*Task to carry out*: Take each line of the entries below that contains "refine" and copy it.

+++ Stored data

-- ==== Sys2Proof/Laws/Ops.lean ====
section
/-!
SUPPORT. The laws of the operations of Machine/Ops.lean: reading a register field or an octet after a write,
what an operation leaves, the canonical form, and what raising an event can do.
-/

namespace Sys2Proof.Machine

open Reg

/-! ## Register fields -/

@[simp] theorem State.get_set_same (s : State) (F : Fld) (v : Nat) : (s.set F v).get F = v % 2 ^ F.w := by
  simp [State.get, State.set]

theorem State.get_set_ne (s : State) {F G : Fld} (v : Nat) (h : G.key ≠ F.key) : (s.set F v).get G = s.get G := by
  simp [State.get, State.set, Tab.get_set_ne, h]

theorem State.get_setB_same (s : State) (F : Fld) (b : Bool) (h : 0 < F.w) : (s.setB F b).get F = b.toNat := by
  have : b.toNat < 2 ^ F.w := Nat.lt_of_le_of_lt (Bool.toNat_le b) (Nat.one_lt_two_pow (by omega))
  simp [State.setB, Nat.mod_eq_of_lt this]

theorem State.get_setB_ne (s : State) {F G : Fld} (b : Bool) (h : G.key ≠ F.key) : (s.setB F b).get G = s.get G :=
  s.get_set_ne _ h

theorem State.get_count_same (s : State) (F : Fld) (n : Nat) :
    (s.count F n).get F = min (s.get F + n) (2 ^ F.w - 1) := by
  have : 0 < 2 ^ F.w := Nat.two_pow_pos _
  rw [State.count, State.get_set_same, Nat.mod_eq_of_lt (by omega)]

theorem State.get_count_ne (s : State) {F G : Fld} (n : Nat) (h : G.key ≠ F.key) : (s.count F n).get G = s.get G :=
  s.get_set_ne _ h

theorem State.get_sets_ne (s : State) {l : List (Fld × Nat)} {G : Fld} (h : ∀ e ∈ l, G.key ≠ e.1.key) :
    (s.sets l).get G = s.get G := by
  induction l generalizing s with
  | nil => rfl
  | cons e l ih =>
    have := ih (s.set e.1 e.2) fun x hx => h x (List.mem_cons_of_mem _ hx)
    rw [State.get_set_ne s _ (h e (List.mem_cons_self ..))] at this
    exact this

/-- What an update of registers alone leaves: all the rest of the state. -/
theorem State.sets_rest (s : State) (l : List (Fld × Nat)) : { s.sets l with regs := s.regs } = s := by
  have : ∀ r, { s.sets l with regs := r } = { s with regs := r } := by
    induction l generalizing s with
    | nil => intro r; rfl
    | cons e l ih => intro r; exact ih (s.set e.1 e.2) r
  exact this s.regs

theorem State.putFld_eq (s : State) (w : Nat) (F : Fld) :
    s.putFld w F = s ∨ s.putFld w F = s.set F (bits w F.lo F.w) := by
  unfold State.putFld
  split <;> simp

end Sys2Proof.Machine

namespace Sys2Proof

open Machine

/-! ## Frames over registers -/

theorem Kept.rfl {l : List Fld} {s : State} : Kept l s s := fun _ _ => Eq.refl _

theorem Kept.trans {l : List Fld} {s t u : State} (h : Kept l s t) (k : Kept l t u) : Kept l s u :=
  fun F hF => (k F hF).trans (h F hF)

theorem Kept.mono {l m : List Fld} {s t : State} (hl : ∀ F ∈ l, F ∈ m) (h : Kept l s t) : Kept m s t :=
  fun F hF => h F fun G hG => hF G (hl G hG)

theorem Kept.of_regs {l : List Fld} {s t u : State} (h : Kept l s t) (e : u.regs = t.regs) : Kept l s u := by
  intro F hF
  rw [← h F hF, State.get, State.get, e]

theorem Kept.set {l : List Fld} {s t : State} (F : Fld) (v : Nat) (hF : F ∈ l) (h : Kept l s t) : Kept l s (t.set F v) :=
  fun G hG => (t.get_set_ne v (hG F hF)).trans (h G hG)

theorem Kept.setB {l : List Fld} {s t : State} (F : Fld) (b : Bool) (hF : F ∈ l) (h : Kept l s t) : Kept l s (t.setB F b) :=
  Kept.set F _ hF h

theorem Kept.count {l : List Fld} {s t : State} (F : Fld) (n : Nat) (hF : F ∈ l) (h : Kept l s t) : Kept l s (t.count F n) :=
  Kept.set F _ hF h

theorem Kept.sets {l : List Fld} {s t : State} (m : List (Fld × Nat)) (hm : ∀ e ∈ m, e.1 ∈ l) (h : Kept l s t) :
    Kept l s (t.sets m) := by
  induction m generalizing t with
  | nil => exact h
  | cons e m ih =>
    exact ih (fun x hx => hm x (List.mem_cons_of_mem _ hx)) (Kept.set e.1 e.2 (hm e (List.mem_cons_self ..)) h)

theorem OnlyRegs.rfl {l : List Fld} {s : State} : OnlyRegs l s s := ⟨Eq.refl s, Kept.rfl⟩

theorem OnlyRegs.trans {l : List Fld} {s t u : State} (h : OnlyRegs l s t) (k : OnlyRegs l t u) : OnlyRegs l s u := by
  refine ⟨?_, h.2.trans k.2⟩
  calc { u with regs := s.regs } = { ({ u with regs := t.regs } : State) with regs := s.regs } := Eq.refl _
    _ = { t with regs := s.regs } := by rw [k.1]
    _ = s := h.1

theorem OnlyRegs.mono {l m : List Fld} {s t : State} (hl : ∀ F ∈ l, F ∈ m) (h : OnlyRegs l s t) : OnlyRegs m s t :=
  ⟨h.1, h.2.mono hl⟩

theorem OnlyRegs.set {l : List Fld} {s t : State} (F : Fld) (v : Nat) (hF : F ∈ l) (h : OnlyRegs l s t) :
    OnlyRegs l s (t.set F v) := ⟨h.1, Kept.set F v hF h.2⟩

theorem OnlyRegs.sets {l : List Fld} {s t : State} (m : List (Fld × Nat)) (hm : ∀ e ∈ m, e.1 ∈ l) (h : OnlyRegs l s t) :
    OnlyRegs l s (t.sets m) := by
  refine h.trans ⟨t.sets_rest m, Kept.sets m hm Kept.rfl⟩

theorem OnlyRegs.sameMem {l : List Fld} {s t : State} (h : OnlyRegs l s t) : SameMem s t := by
  intro a
  rw [State.byte, State.byte, show s.mem = ({ t with regs := s.regs } : State).mem by rw [h.1]]

end Sys2Proof

namespace Sys2Proof.Machine

open Reg

/-! ## Memory -/

@[simp] theorem State.byte_setByte_same (s : State) (a : Nat) (b : Byte) : (s.setByte a b).byte a = b := by
  simp [State.byte, State.setByte]

theorem State.byte_setByte_ne (s : State) {a x : Nat} (b : Byte) (h : x ≠ a) : (s.setByte a b).byte x = s.byte x := by
  simp [State.byte, State.setByte, Tab.get_set_ne, h]

/-- A store reaches its octets and no other. -/
theorem State.byte_store (s : State) (a : Nat) (l : List Byte) (x : Nat) :
    (s.store a l).byte x = if h : a ≤ x ∧ x < a + l.length then l[x - a] else s.byte x := by
  induction l generalizing s a with
  | nil => simp [State.store, show ¬(a ≤ x ∧ x < a) by omega]
  | cons b l ih =>
    rw [State.store, ih]
    by_cases h1 : a + 1 ≤ x ∧ x < a + 1 + l.length
    · rw [dif_pos h1, dif_pos (by simp; omega)]
      obtain ⟨k, rfl⟩ : ∃ k, x = a + 1 + k := ⟨x - (a + 1), by omega⟩
      simp [show a + 1 + k - a = k + 1 by omega]
    · rw [dif_neg h1]
      by_cases h2 : x = a
      · subst h2
        simp
      · rw [s.byte_setByte_ne b h2, dif_neg (by simp; omega)]

/-- A store changes memory alone. -/
theorem State.store_rest (s : State) (a : Nat) (l : List Byte) : ∃ m, s.store a l = { s with mem := m } := by
  induction l generalizing s a with
  | nil => exact ⟨s.mem, Eq.refl _⟩
  | cons b l ih =>
    obtain ⟨m, h⟩ := ih (s.setByte a b) (a + 1)
    exact ⟨m, h⟩

@[simp] theorem State.store_regs (s : State) (a : Nat) (l : List Byte) : (s.store a l).regs = s.regs := by
  obtain ⟨m, h⟩ := s.store_rest a l
  rw [h]

theorem State.octs_length (s : State) (a n : Nat) : (s.octs a n).length = n := by
  induction n generalizing a with
  | zero => rfl
  | succ n ih => simp [State.octs, ih]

++++++

*Answer box*:
  refine ⟨?_, h.2.trans k.2⟩
  refine h.trans ⟨t.sets_rest m, Kept.sets m hm Kept.rfl⟩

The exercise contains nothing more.